[AFS3-std] Re: [OpenAFS-devel] convergence of RxOSD, Extended Call Backs, Byte Range Locking, etc.

Fri, 24 Jul 2009 11:39:44 -0400

Hartmut Reuter wrote:

> I can't use the vnode->lock for this kind of locking, anyway, because
> the End-of-I/O-rpc wouldn't run in the same thread. So I have planned a
> counter for ongoing reads (write can only start if that came down to 0)
> a counter for waiters (to know whether End-of-I/O-rpc has to wake
> someone or just can free the struct) and, of course a writer field which
> contains the ip-address of the writing client or 0 if there is no write
> in progress.
> 
> But all these are implementation details which have nothing to do with
> the AFS3 protocol and can be changed later if it seems appropriate.
> 
> -Hartmut

Hartmut:

The issue to which Jeff Hutzelman is referring is RXAFS_SetLock,
RXAFS_ReleaseLock, and RXAFS_ExtendLock.   As you know, these RPCs are
used to manage the CM-FS transactions for file locks.  A CM requests a
lock with SetLock and then proceeds to extend the lifetime of the lock
every five minutes with ExtendLock and releases the lock with ReleaseLock.

The problem is that there is no magic cookie or lockId or transactionId
returned as part of the SetLock call.  Therefore, when the FS receives a
ExtendLock or ReleaseLock call it does not know if the request came from
the CM that issued the original SetLock or not.

An ExtendLock can be issued and will succeed as long as the lock count
is non-zero.  If there is a client that is issuing ExtendLock calls on a
FID, those will fail until such time as another client obtains a read
lock at which point the lock will be successfully extended even though
it was never issued.

In the same regards, a ReleaseLock can be issued and will succeed on a
FID even when there is no outstanding lock issued to the CM performing
the release.

We have seen these problems in practice.  A CM was issued a lock and
then gets disconnected from the network for longer than five minutes
(perhaps due to a suspend).  The lock for that CM should have been
dropped but the CM is unaware and when it wakes attempts to ExtendLock
and eventually ReleaseLock causing the lock counts to get out of sync.
We have also seen buggy clients that issue ExtendLocks and never stop
even after the client has issued a ReleaseLock.
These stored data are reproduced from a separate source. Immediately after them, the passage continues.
-- ==== Sys2Proof/Laws/Codec.lean ====
section
/-! SUPPORT. The line code of a fleet link: an undisturbed word is decoded as it was encoded. -/
namespace Sys2Proof.Machine
open Sys2Proof

/-- A low part of b bits beside a high part of a bits. -/
theorem beside_lt {x p a b : Nat} (hx : x < 2 ^ b) (hp : p < 2 ^ a) : x + p * 2 ^ b < 2 ^ (a + b) :=
  calc x + p * 2 ^ b < 2 ^ b + p * 2 ^ b := Nat.add_lt_add_right hx _
    _ = (p + 1) * 2 ^ b := by rw [Nat.add_mul, Nat.one_mul, Nat.add_comm]
    _ ≤ 2 ^ a * 2 ^ b := Nat.mul_le_mul_right _ hp
    _ = 2 ^ (a + b) := (Nat.pow_add 2 a b).symm

/-- Fields side by side stay within their bits. -/
theorem packed_lt (w : Nat) (l : List Nat) : packed w l < 2 ^ (w * l.length) := by
  induction l with
  | nil => simp [packed]
  | cons x t ih =>
    simp only [packed, List.length_cons, Nat.mul_add, Nat.mul_one]
    exact beside_lt (Nat.mod_lt x (Nat.two_pow_pos w)) ih

/-- There are 30 check symbols. -/
theorem rsCheck_length (msg : List Nat) : (rsCheck msg).length = 30 := by
  have taps : rsGenerator.length = 31 := by decide +kernel
  unfold rsCheck
  refine List.foldlRecOn (motive := fun (r : List Nat) => r.length = 30) msg _ (by simp) fun reg h m _ => ?_
  simp [h, taps]

/-- A code word has 5,440 bits. -/
theorem rsEncode_lt {m : Nat} (h : m < 2 ^ 5140) : rsEncode m < 2 ^ 5440 := by
  have p := packed_lt 10 (rsCheck (symbols 514 m))
  rw [rsCheck_length] at p
  exact beside_lt (a := 300) h p

/-- The first 5,140 bits of a code word are its message. -/
theorem bits_rsEncode {m : Nat} (h : m < 2 ^ 5140) : bits (rsEncode m) 0 5140 = m := by
  simp only [bits, rsEncode, Nat.pow_zero, Nat.div_one, Nat.add_mul_mod_self_right]
  exact Nat.mod_eq_of_lt h

/-- A word that is the code word of its own message bits is decoded with no symbol corrected. -/
theorem rsDecode_eq {w : Nat} (h : rsEncode (bits w 0 5140) = w) : rsDecode w = some (bits w 0 5140, 0) := by
  unfold rsDecode
  exact if_pos h
theorem rsDecode_rsEncode {m : Nat} (h : m < 2 ^ 5140) : rsDecode (rsEncode m) = some (m, 0) := by
  rw [rsDecode_eq (by rw [bits_rsEncode h]), bits_rsEncode h]

/-- A scrambled message keeps its length. -/
theorem scramble_lt (past m : Nat) : scramble past m < 2 ^ 5140 := Nat.mod_lt _ (Nat.two_pow_pos _)
/-- What a lane makes of a word that can be decoded. -/
theorem laneDecode_eq {w v n : Nat} (rx past : Nat) (h : rsDecode w = some (v, n)) :
    laneDecode rx past w = ((messageOf rx (descramble past v)).map fun c => (c, n), scrPast v) := by
  unfold laneDecode
  rw [h]
  rfl
/-- What a lane makes of a codeword. -/
theorem laneEncode_eq (past : Nat) (c : Codeword) : laneEncode past c =
    (rsEncode (scramble past (messageBits c)), scrPast (scramble past (messageBits c))) := rfl
/-- A code word survives as 5,440 bits. -/
theorem toNat_rsEncode {m : Nat} (h : m < 2 ^ 5140) : (BitVec.ofNat 5440 (rsEncode m)).toNat = rsEncode m := by
  rw [BitVec.toNat_ofNat]
  exact Nat.mod_eq_of_lt (rsEncode_lt h)
/-- A word that arrives as it left a lane brings the message that was sent, with no symbol corrected. -/
theorem laneDecode_laneEncode (rx past : Nat) (c : Codeword) :
    laneDecode rx past (BitVec.ofNat 5440 (laneEncode past c).1).toNat =
      ((messageOf rx (descramble past (scramble past (messageBits c)))).map fun c => (c, 0), (laneEncode past c).2) := by
  have h := scramble_lt past (messageBits c)
  rw [laneEncode_eq, toNat_rsEncode h, laneDecode_eq rx past (rsDecode_rsEncode h)]

end Sys2Proof.Machine
end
Now that we have UUIDs for most clients (UUIDs are not required) we can
mitigate the problem by tracking the clients that are actively issued
locks and when they will expire.  However, it cannot be fixed entirely.

The proper way to address this is for SetLock to return some identifier
for the lock that can be used to ensure that when an ExtendLock or
ReleaseLock is sent, it applies only to the one instance of a lock that
was issued and not to any others.

The
RXAFS_OSD_StartFetchData/RXAFS_OSD_ExtendFetchData/RXAFS_OSD_EndFetchData
and
RXAFS_OSD_StartStoreData/RXAFS_OSD_ExtendStoreData/RXAFS_OSD_EndStoreData
rpcs are going to have exactly the same issue as
SetLock/ExtendLock/ReleaseLock rpcs.   Jeff's point is that we must not
repeat the same mistakes from our past.

Jeffrey Altman